Suppression of Rab2A alleviates diet-induced hepatic lipid accumulation
We next sought to find out whether suppression of Rab2A might help to alleviate diet-induced hepatic lipid accumulation in vivo. To address this question, we down-regulated Rab2A expression in the livers of DIO mice through adeno-associated virus serotype 8 (AAV8) mediated expression of shRNA (shRab2A). After the delivery of shRNA-expressing AAV8 for 2 months, the mice were subjected to molecular and physiological analyses. The molecular analysis of mouse livers confirmed a pronounced decrease of Rab2A at both mRNA and protein levels (Fig 7A and 7B, S8A Fig). Notably, endogenous PPARγ2 protein was significantly decreased in the livers of shRab2A mice, and a less pronounced reduction was also observed for endogenous PPARγ1 protein (p = 0.057) in these mice, although Pparγ mRNA remained normal (Fig 7A and 7B, S8A Fig). These data indicated that the knockdown of Rab2A attenuated the protein stability of PPARγ, which is consistent with the cellular results (Fig 3D, S6C Fig). Besides the decrease of PPARγ protein, we also observed lower expression of genes involved in lipid metabolism, such as SREBP-1c, FASN, ACL, and ACC, at the protein level (Fig 7A and 7B) and mRNA level (S8A and S8B Fig). In addition, the genes involved in the cholesterol synthesis pathway were also inhibited (Fig 7A and 7B, S8C Fig), and this inhibition might be a secondary effect of the suppression of PPARγ. We also detected other genes that are related to fatty acid metabolism or the functions of PPARγ, such as transcription factors (S8D Fig), fatty acid secretion and uptake (S8E Fig), and fatty acid oxidation and lipolysis (S8F Fig), and the results showed that the mRNA levels of most of these genes were normal. Surprisingly, FGF21, a well-known hepatokine, was significantly increased in the livers of shRab2A mice (Fig 7A and 7B, S8D Fig).
(A) Marked decreased protein levels of PPARγ were found in Rab2A-knockdown liver samples. Male mice were intravenously injected with AAV8-Rab2A-shRNA virus and then fed a western diet for 2 months. Liver samples were collected and analyzed by immunoblotting (random feed, n = 3 per group).

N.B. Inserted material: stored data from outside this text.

-- ==== Sys2Proof/Tests/Slice0.lean ====
section
/-! SUPPORT. Tests of the model. Expected results come from the spec: `V-…` and `S…` are rows of 95_test_vectors.md, other words are
written out from the patterns of R76. `witness_<Name>` shows that the hypotheses of `Obligations.<Name>` can be met. -/

open Sys2Proof Sys2Proof.Machine

/-! ## Helpers -/

/-- The start state of the vectors: reset, the word at 0x200, and one step's inputs. -/
def startWith (inp : Input) (w : Nat) : State := { State.reset.withFetchWord 16 w with inputs := [inp] }

/-- As `startWith`, with `keys`, `rnd` and `tick` all 0. -/
def start (w : Nat) : State := startWith ⟨0, 0, false⟩ w

/-- As `startWith`, with `tick` 1. -/
def startTick (w : Nat) : State := startWith ⟨0, 0, true⟩ w

/-- A look at the next state. -/
def after {α : Type} (f : State → α) : Host.Outcome State Fault Refusal → Option α
  | .next t => some (f t)
  | .fault _ => none
  | .refused _ => none

/-- `s` with some registers set. -/
def withRegs (rs : List (Nibble × Byte)) (s : State) : State := rs.foldl (fun t r => t.setReg r.1 r.2) s

/-- `s` with some bytes stored. -/
def withBytes (a : Nat) (bs : List Byte) (s : State) : State := { s with mem := Memory.writeBytes s.mem a bs }

/-- `s` with one pixel lit. -/
def withPixel (cx : Fin 64) (cy : Fin 32) (s : State) : State := { s with fb := Frame.setPixel s.fb cx cy true }

/-- The fault record of the next state, and its `pc`. -/
def recordAfter (o : Host.Outcome State Fault Refusal) : Option (Option FaultRecord × Word) := after (fun t => (t.fault, t.pc)) o

/-! ## Well-formedness: the words another row takes are no `SYS` -/

theorem test_wf_refuses_cls_as_sys : (Instr.sys 0x0 0x0E0).wf = false := by decide
theorem test_wf_refuses_ret_as_sys : (Instr.sys 0x0 0x0EE).wf = false := by decide
theorem test_wf_refuses_whole_rows_as_sys :
    [0x1, 0x2, 0x3, 0x4, 0x6, 0x7, 0xA, 0xB, 0xC, 0xD].all (fun op => !(Instr.sys op 0x123).wf) = true := by decide
theorem test_wf_refuses_seReg_as_sys : (Instr.sys 0x5 0xAB0).wf = false := by decide
theorem test_wf_refuses_alu_as_sys :
    [0xAB0, 0xAB1, 0xAB2, 0xAB3, 0xAB4, 0xAB5, 0xAB6, 0xAB7, 0xABE].all (fun nnn => !(Instr.sys 0x8 nnn).wf) = true := by decide
theorem test_wf_refuses_sneReg_as_sys : (Instr.sys 0x9 0xAB0).wf = false := by decide
theorem test_wf_refuses_keys_as_sys : [0x19E, 0x1A1].all (fun nnn => !(Instr.sys 0xE nnn).wf) = true := by decide
theorem test_wf_refuses_f_rows_as_sys :
    [0x307, 0x30A, 0x315, 0x318, 0x31E, 0x329, 0x333, 0x355, 0x365].all (fun nnn => !(Instr.sys 0xF nnn).wf) = true := by decide
/-- The fall-back words of V-E3, V-E4, V-E7, V-E9, V-E11, V-E12, V-E14, V-E16, V-E17 are `SYS`. -/
theorem test_wf_accepts_fallback : [Instr.sys 0 0x0E1, .sys 0 0, .sys 5 0xAB1, .sys 8 0xAB8, .sys 8 0xABF, .sys 9 0xAB1,
    .sys 0xE 0x19F, .sys 0xF 0x366, .sys 0xF 0xFFF].all Instr.wf = true := by decide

The red asterisk indicates nonspecific signal. (B) Quantification of the protein levels shown in A. (C) TG levels in the liver of AAV8-Rab2A-shRNA and control mice (random feed, n = 5 per group). (D) Cholesterol levels in the livers of AAV8-Rab2A-shRNA and control mice (random feed, n = 5 per group). (E) TG levels in the serum of AAV8-Rab2A-shRNA and control mice (random feed, n = 5 per group). (F) Cholesterol levels in the serum of AAV8-Rab2A-shRNA and control mice (random feed, n = 5 per group). (G) Simplified model depicting the regulatory mechanism of PPARγ based on the energy status and the AMPK-TBC1D1-Rab2A axis. Nutrition repletion inactivates the AMPK-TBC1D1 pathway via dephosphorylation, augments the level of GTP-bound Rab2A and then increases the protein stability of PPARγ, which ultimately promotes the progression of NAFLD. Meanwhile, TBC1D1 can also mildly promote the protein stability of PPARγ via constitutive binding independent of phosphorylation at the serine-231 site. These data were analyzed with unpaired 2-tailed Student t test and are presented as the means ± s.e.m.s. “*” indicates p < 0.05, “**” indicates p < 0.01, and “***” indicates p < 0.001. Raw data are given in S1 Excel spreadsheet with raw data from all figures. NAFLD, nonalcoholic fatty liver disease; shRNA, short hairpin RNA; TG, triglyceride.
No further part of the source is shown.